__Task details__. Write out, word for word, every line in the data below from the one containing "let s := targets.foldl" to the one containing "x with joined", both of them included.

__Listed records__.
-- ==== Sys2Proof/Machine/Move.lean ====
section
/-! DEFINITION. Movement collectives and the count phase of the v variants (R150 to R155): inputs taken, messages between
switches, outputs delivered, counts up and down the tree, and the step check of R195. -/
namespace Sys2Proof.Machine

open Sys2Proof

/-! ## Where blocks come from -/

/-- Member `m` lies on the side of tree neighbour `v` (R150). -/
def onSide (s : State) (x : SlotSt) (v m : Nat) : Bool :=
  let u := memberSwitch s x.sub x.desc m
  if x.parent == some v then !below s x.sub (ownIndex s) u else below s x.sub v u

/-- Bytes of member `m`'s input. -/
def inputBytes (x : SlotSt) (m : Nat) : Nat := inputLen x.desc (slotCounts x) m * elemBytes x.desc.inFmt

/-- Blocks of the flood message that arrives from (`ours` false) or goes to (`ours` true) neighbour `v`, in rank order:
member and bytes (log 20). -/
def floodBlocks (s : State) (x : SlotSt) (v : Nat) (ours : Bool) : List (Nat × Nat) :=
  ((List.range x.desc.members).filter fun m => onSide s x v m != ours).map fun m => (m, inputBytes x m)

/-- Members at switch `v`. -/
def membersAt (s : State) (x : SlotSt) (v : Nat) : List Nat :=
  (List.range x.desc.members).filter fun m => memberSwitch s x.sub x.desc m == v

/-- Pieces of the DATA message from switch `u` to switch `v`: destination member, source member, first byte, bytes (R150). -/
def directPieces (s : State) (x : SlotSt) (u v : Nat) : List (Nat × Nat × Nat × Nat) :=
  let b := elemBytes x.desc.inFmt
  ((membersAt s x v).map fun i =>
    (((outputPlan s x.desc (slotCounts x) i).filter fun e => memberSwitch s x.sub x.desc e.1 == u).map fun e =>
      (i, e.1, e.2.1 * b, e.2.2 * b))).flatten

/-- Length of the message expected from switch `u`. -/
def messageLen (s : State) (x : SlotSt) (u : Nat) : Nat :=
  if isFlood x.desc.op then ((floodBlocks s x u false).map (·.2)).sum
  else ((directPieces s x u (ownIndex s)).map (·.2.2.2)).sum

/-- The message of switch `u`, once it is whole. -/
def messageFrom (s : State) (x : SlotSt) (u : Nat) : Option (List Byte) :=
  assemble (Sparse.get (fun _ => []) x.fromSwitch u) 0 (messageLen s x u)

/-- Offset of the first block that `p` holds of in a list of (key, length) blocks. -/
def offsetIn {α : Type} (p : α → Bool) (len : α → Nat) : List α → Nat
  | [] => 0
  | b :: bs => if p b then 0 else len b + offsetIn p len bs

/-- Bytes [lo, lo + n) of member `m`'s input for the output of member `i`; none while they have not arrived. -/
def sourceBytes (s : State) (x : SlotSt) (i m lo n : Nat) : Option (List Byte) :=
  if n == 0 then some []
  else if x.locals.contains m then assemble (Sparse.get (fun _ => []) x.inputs m) lo (lo + n)
  else if isFlood x.desc.op then
    (match (treeNeighbours x).find? fun v => onSide s x v m with
     | none => none
     | some v =>
       match messageFrom s x v with
       | none => none
       | some bs => some (slice bs (offsetIn (fun b => b.1 == m) (·.2) (floodBlocks s x v false) + lo) n))
  else
    let u := memberSwitch s x.sub x.desc m
    match messageFrom s x u with
    | none => none
    | some bs =>
      some (slice bs (offsetIn (fun b => b.1 == i && b.2.1 == m && b.2.2.1 == lo) (·.2.2.2) (directPieces s x u (ownIndex s))) n)

/-- All of a list of optional byte strings, joined. -/
def joinAll : List (Option (List Byte)) → Option (List Byte)
  | [] => some []
  | none :: _ => none
  | some b :: bs =>
    match joinAll bs with
    | some r => some (b ++ r)
    | none => none

/-- The output of local member `i`, once all of it is here. -/
def outputBytes (s : State) (x : SlotSt) (i : Nat) : Option (List Byte) :=
  let b := elemBytes x.desc.inFmt
  joinAll ((outputPlan s x.desc (slotCounts x) i).map fun e => sourceBytes s x i e.1 (e.2.1 * b) (e.2.2 * b))

/-- Every local member's input, and BROADCAST join, has been accepted (R144, R151). -/
def inputsIn (x : SlotSt) : Bool :=
  x.locals.all fun m =>
    (assemble (Sparse.get (fun _ => []) x.inputs m) 0 (inputBytes x m)).isSome &&
      (x.desc.op != 0x11 || x.desc.rank m == x.desc.root || x.joined.contains m)

/-! ## Messages to other switches -/

/-- The message for switch `v`, once its bytes are here. -/
def messageTo (s : State) (x : SlotSt) (v : Nat) : Option (List Byte) :=
  if isFlood x.desc.op then joinAll ((floodBlocks s x v true).map fun b => sourceBytes s x 0 b.1 0 b.2)
  else joinAll ((directPieces s x (ownIndex s) v).map fun p =>
    assemble (Sparse.get (fun _ => []) x.inputs p.2.1) p.2.2.1 (p.2.2.1 + p.2.2.2))

/-- Switches that this switch owes a message: tree neighbours, or the other switches with members. -/
def messageTargets (s : State) (x : SlotSt) : List Nat :=
  if isFlood x.desc.op then treeNeighbours x
  else (((List.range x.desc.members).map fun m => memberSwitch s x.sub x.desc m).eraseDups).filter (· != ownIndex s)

/-- Packets of at most 4,096 bytes of one message, LAST on the last with TOTAL (R54, R129, R150). -/
def messagePkts (base : Pkt) (bs : List Byte) : List Pkt :=
  let n := ceilDiv bs.length 4096
  (List.range n).map fun j =>
    let q := withPayload base (slice bs (4096 * j) 4096)
    { q with offset := BitVec.ofNat 32 (4096 * j), last := j + 1 == n,
             word24 := if j + 1 == n then BitVec.ofNat 32 bs.length else 0 }

/-- Send the message for switch `v` where it is ready and not sent yet. -/
def sendMessage (s : State) (i : Nat) (v : Nat) : State :=
  match getSlot s i with
  | none => s
  | some x =>
    if x.sentTo.contains v then s
    else
      match messageTo s x v with
      | none => s
      | some bs =>
        let s := setSlot s i (some { x with sentTo := x.sentTo ++ [v] })
        let ctx := if isFlood x.desc.op then ctxToTree s x v else findStream s x.sub .toSwitch (switchAddr (ownPlane s) v)
        match ctx with
        | none => s
        | some c =>
          (messagePkts (slotPkt s x tData x.desc.inFmt []) bs).foldl (fun s p =>
            sendOne s (engineDie x) c p false x.sub (some (i, x.k)) none) s

/-- Deliver the output of local member `m` where it is whole (R150; BROADCAST after the member's join, R144). -/
def deliverMember (s : State) (i : Nat) (m : Nat) : State :=
  match getSlot s i with
  | none => s
  | some x =>
    let joined := x.desc.op != 0x11 || x.desc.rank m == x.desc.root || x.joined.contains m
    if x.delivered.contains m || !joined then s
    else
      match outputBytes s x m with
      | none => s
      | some bs =>
        let s := setSlot s i (some { x with delivered := x.delivered ++ [m] })
        match ctxToMember s x m with
        | none => s
        | some c =>
          (messagePkts (slotPkt s x tResult x.desc.outFmt []) bs).foldl (fun s p =>
            sendOne s (engineDie x) c p false x.sub (some (i, x.k)) none) s

/-- A movement collective goes on as far as it can, and completes here once all outputs are delivered, all inputs accepted and
all messages sent (R151). -/
def moveProgress (s : State) (i : Nat) : State :=
  match getSlot s i with
  | none => s
  | some x =>
    if slotState s i != 2 || x.okSent || x.settling || (isVar x.desc.op && !x.countsDown) then s
    else if !ranksHold s x then rankLost s i
    else
      let targets := messageTargets s x
      let s := targets.foldl (fun s v => sendMessage s i v) s
      let s := x.locals.foldl (fun s m => deliverMember s i m) s
      match getSlot s i with
      | none => s
      | some x =>
        if inputsIn x && (targets.all fun v => x.sentTo.contains v) && (x.locals.all fun m => x.delivered.contains m) then
          let s := fset (setSlot s i (some { x with okSent := true })) (wSlot i) 2 0 3
          let s := sendNotice s i { x with children := [] } 0 0 0
          tryRelease (completeAt s x 0 0 0) i
        else s

/-- A CONTRIB of a movement collective from local member `m` (R144, R150). -/
def absorbMove (s : State) (i : Nat) (x : SlotSt) (m : Nat) (k : Pkt) : State :=
  let b := elemBytes x.desc.inFmt
  let off := k.offset.toNat
  let len := k.payload.length
  let join := x.desc.op == 0x11 && x.desc.rank m != x.desc.root
  if k.word24.toNat != dchkOf s x.sub x.desc k.msg.toNat then failSlot s i 1 true
  else if k.ety.toNat != x.desc.inFmt then failSlot s i 1 true
  else if join && len == 0 && off == 0 then
    moveProgress (setSlot s i (some { x with joined := addNat x.joined m })) i
  else if len == 0 || len % b != 0 || off % b != 0 || 4096 < off % 4096 + len || inputBytes x m < off + len then failSlot s i 1 true
  else
    let p := Sparse.get (fun _ => []) x.inputs m ++ [(off, k.payload)]
    moveProgress (setSlot s i (some { x with inputs := Sparse.set (fun _ => []) x.inputs m p })) i

/-- Bytes of a DATA message of a movement collective from another switch. -/
def absorbData (s : State) (i : Nat) (x : SlotSt) (k : Pkt) : State :=
  let u := faIndex k.src
  let p := Sparse.get (fun _ => []) x.fromSwitch u ++ [(k.offset.toNat, k.payload)]
  moveProgress (setSlot s i (some { x with fromSwitch := Sparse.set (fun _ => []) x.fromSwitch u p })) i

/-! ## The count phase (R154, R155, R195) -/

/-- COUNT payload: FIRST and up to 1,023 counts. -/
def countPayload (first : Nat) (cs : List Nat) : List Byte := leBytes 4 first ++ (cs.map fun c => leBytes 4 c).flatten

/-- COUNT packets that carry part of the vector from index `first` on. -/
def countPkts (s : State) (x : SlotSt) (first : Nat) (cs : List Nat) : List Pkt :=
  (List.range (ceilDiv cs.length 1023)).map fun j =>
    { slotPkt s x tCount x.desc.inFmt (countPayload (first + 1023 * j) ((cs.drop (1023 * j)).take 1023)) with
      word24 := BitVec.ofNat 32 (dchkOf s x.sub x.desc (msgOf s x.sub x.k)) }

/-- Send counts to a tree neighbour. -/
def sendCounts (s : State) (i : Nat) (x : SlotSt) (v first : Nat) (cs : List Nat) : State :=
  match ctxToTree s x v with
  | none => s
  | some c => (countPkts s x first cs).foldl (fun s p => sendOne s (engineDie x) c p false x.sub (some (i, x.k)) none) s

/-- The count reply of a local member (R155). -/
def replyPkt (s : State) (x : SlotSt) (m : Nat) : Pkt :=
  let cs := slotCounts x
  let n := x.desc.members
  let own := cs.getD m 0
  let f : Nat × Nat × Nat × Nat :=
    match x.desc.op with
    | 0x34 => (0, outputLen s x.desc cs m, inputLen x.desc cs m, cs.sum)
    | 0x30 => (prefixSum (cs.take n) m, cs.sum, own, cs.sum)
    | _ => (prefixSum cs m, own, cs.sum, cs.sum)
  { slotPkt s x tResult (resultEty x.desc) (leBytes 4 f.1 ++ leBytes 4 f.2.1 ++ leBytes 4 f.2.2.1 ++ leBytes 4 f.2.2.2) with
    offset := 0xFFFFFFFE }

/-- The whole vector stands: it goes down to the children, and each local member has its reply (R154, R155). -/
def countsStand (s : State) (i : Nat) (x : SlotSt) : State :=
  if !ranksHold s x then rankLost s i
  else
  let x := { x with countsDown := true }
  let s := setSlot s i (some x)
  let s := x.children.foldl (fun s c => sendCounts s i x c.1 0 (slotCounts x)) s
  x.locals.foldl (fun s m =>
    match ctxToMember s x m with
    | some c => sendOne s (engineDie x) c (replyPkt s x m) true x.sub (some (i, x.k)) none
    | none => s) s

/-- The root's tests of R155; T is of REDUCE_SCATTERV and ALLGATHERV. -/
def countsInvalid (d : Desc) (cs : List Nat) : Bool :=
  (cs.any fun c => decide (d.count < c)) || (d.op != 0x34 && decide (2 ^ 32 < cs.sum * elemBytes d.inFmt))

/-- A member's COUNT packet that does not end where its list of `own` counts ends, and is not full: the list has the wrong length
(R154, R155). -/
def listWrong (own first len : Nat) : Bool := first % 1023 != 0 || (first + len != own && len != 1023) || decide (own < first + len)

/-- Role of the switch with index `u` in the plane of a descriptor (Table 9.2). -/
def roleAt (s : State) (n : Nat) (j : JobSt) (plane u : Nat) : Nat :=
  let ex := blockExtent s n 0
  let ey := blockExtent s n 1
  let ez := blockExtent s n 2
  j.roleMap.getD (plane * (ex * ey * ez) + (blockOff s n u 0 * ey + blockOff s n u 1) * ez + blockOff s n u 2) 255

/-- The step check of R195 fails: some switch with stages has more samples than MAX_BATCH. -/
def stepTooLarge (s : State) (x : SlotSt) : Bool :=
  match getJob s x.sub with
  | none => false
  | some j =>
    j.maxBatch != 0 && isXchg s x.sub x.k &&
      (blockIndices s x.sub).any fun u =>
        roleAt s x.sub j x.desc.plane u != 255 &&
          decide (j.maxBatch < ((membersAt s x u).map fun m =>
            if x.desc.op == 0x34 then (((slotCounts x).drop (m * x.desc.members)).take x.desc.members).sum
            else (slotCounts x).getD m 0).sum)

/-- The notice of R136 passes on a completion with OK, and the collective completes here. -/
def passOk (s : State) (i : Nat) (flags escapes : Nat) : State :=
  match getSlot s i with
  | none => s
  | some x =>
    if x.okSent || slotState s i == 4 then s
    else if !ranksHold s x then rankLost s i
    else
      let x := { x with okSent := true, noticeGot := true, flags := flags, rootEscapes := escapes }
      let s := fset (setSlot s i (some x)) (wSlot i) 2 0 3
      let s := sendNotice s i x 0 flags escapes
      tryRelease (completeAt s x 0 flags escapes) i
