/-- The rick of table row `i`, column `c`: every use in the step, MEAN dividing first (R194). -/
def rowRick (us : List (Nat × Nat × Nat)) (pool code : Nat) (g : Nat → Nat → Nat) (i c : Nat) : Rick × Nat :=
  (us.filter fun u => u.1 == i).foldl (fun acc u =>
    if pool == 1 then
      let q := roundMean (rickAdd rickEmpty code (g u.2.1 c)) u.2.2 1 0 0
      (rickAdd acc.1 1 q.1, orFlags acc.2 q.2)
    else (rickAdd acc.1 code (g u.2.1 c), acc.2)) (rickEmpty, 0)

/-- SCATTER_ADD SPARSE: index and ricks rounded into OUT (R194); `held` gives each used row with its ricks and their flags. -/
def scatterSparse (held : List (Nat × List (Rick × Nat))) (out e4mode : Nat) (sc : Nat → Nat) : List Byte × Nat × Nat :=
  let rows := held.map fun row =>
    let es := (row.2.zip (List.range row.2.length)).map fun r =>
      let d := deliverRick r.1.1 out e4mode (sc r.2) r.2
      (d.1, orFlags d.2.1 r.1.2, d.2.2)
    let p := packOut out es
    (leBytes 4 row.1 ++ p.1, p.2.1, p.2.2)
  ((rows.map (·.1)).flatten, rows.foldl (fun f r => orFlags f r.2.1) 0, (rows.map (·.2.2)).sum)

/-- SCATTER_ADD IN_PLACE: rows of new table elements, their ricks rounded once into the table's format (R194). -/
def scatterInPlace (held : List (Nat × List (Rick × Nat))) (tabCode e4mode : Nat) : List (Nat × List Nat) × Nat :=
  let rows := held.map fun row =>
    let es := row.2.map fun r =>
      let q := roundRick r.1 tabCode e4mode
      (q.1, orFlags q.2 r.2)
    ((row.1, es.map (·.1)), es.foldl (fun f e => orFlags f e.2) 0)
  (rows.map (·.1), rows.foldl (fun f r => orFlags f r.2) 0)

/-! ## Element-wise stages -/

/-- Each rick of a list with its position. -/
def numbered (rs : List Rick) : List (Rick × Nat) := rs.zip (List.range rs.length)

/-- CONVERT of the first `n` elements of a flat input (R84 to R88). -/
def convertStage (inC out e4mode n : Nat) (bs : List Byte) : List Byte × Nat × Nat :=
  packOut out ((elems inC bs n).map fun b =>
    let q := convertElem inC out e4mode b
    (leBytes 4 q.1, q.2, 0))

/-- ROUND: each rick is delivered in OUT, an INT8Q output with its column's scale (R113, R93). -/
def roundStage (out e4mode cols : Nat) (rs : List Rick) (sc : Nat → Nat) : List Byte × Nat × Nat :=
  packOut out ((numbered rs).map fun r => deliverRick r.1 out e4mode (sc (r.2 % cols)) r.2)

/-- QUANT: the scale of an element is its column's (R93). An element of a format is its own exact value. -/
def quantStage (cols : Nat) (vs : List Val) (sc : Nat → Nat) : List Byte × Nat × Nat :=
  packOut 11 ((vs.zip (List.range vs.length)).map fun v =>
    let q := quantVal v.1 (sc (v.2 % cols))
    (leBytes 1 q.1, q.2, 0))

/-- DEQUANT (R94). -/
def dequantStage (out e4mode cols : Nat) (bs : List Byte) (sc : Nat → Nat) : List Byte × Nat × Nat :=
  packOut out ((List.range (elemCount 11 bs)).map fun i =>
    let q := dequantElem out e4mode (elemAt 11 bs i) (sc (i % cols))
    (leBytes 4 q.1, q.2, 0))

/-- EPILOGUE: press_out of each input element (R181, Table 9.6). -/
def epilogueStage (epi out e4mode cols : Nat) (rs : List Rick) (ea em : Nat → Nat → Nat × Nat) (sc : Nat → Nat) :
    List Byte × Nat × Nat :=
  packOut out ((numbered rs).map fun x =>
    let r := x.2 / cols
    let c := x.2 % cols
    pressOut x.1 epi (ea r c) (em r c) out e4mode (sc c) x.2)

end Sys2Proof.Machine
end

__Result__.
      let s := targets.foldl (fun s v => sendMessage s i v) s
      let s := x.locals.foldl (fun s m => deliverMember s i m) s
      match getSlot s i with
      | none => s
      | some x =>
        if inputsIn x && (targets.all fun v => x.sentTo.contains v) && (x.locals.all fun m => x.delivered.contains m) then
          let s := fset (setSlot s i (some { x with okSent := true })) (wSlot i) 2 0 3
          let s := sendNotice s i { x with children := [] } 0 0 0
          tryRelease (completeAt s x 0 0 0) i
        else s

/-- A CONTRIB of a movement collective from local member `m` (R144, R150). -/
def absorbMove (s : State) (i : Nat) (x : SlotSt) (m : Nat) (k : Pkt) : State :=
  let b := elemBytes x.desc.inFmt
  let off := k.offset.toNat
  let len := k.payload.length
  let join := x.desc.op == 0x11 && x.desc.rank m != x.desc.root
  if k.word24.toNat != dchkOf s x.sub x.desc k.msg.toNat then failSlot s i 1 true
  else if k.ety.toNat != x.desc.inFmt then failSlot s i 1 true
  else if join && len == 0 && off == 0 then
    moveProgress (setSlot s i (some { x with joined := addNat x.joined m })) i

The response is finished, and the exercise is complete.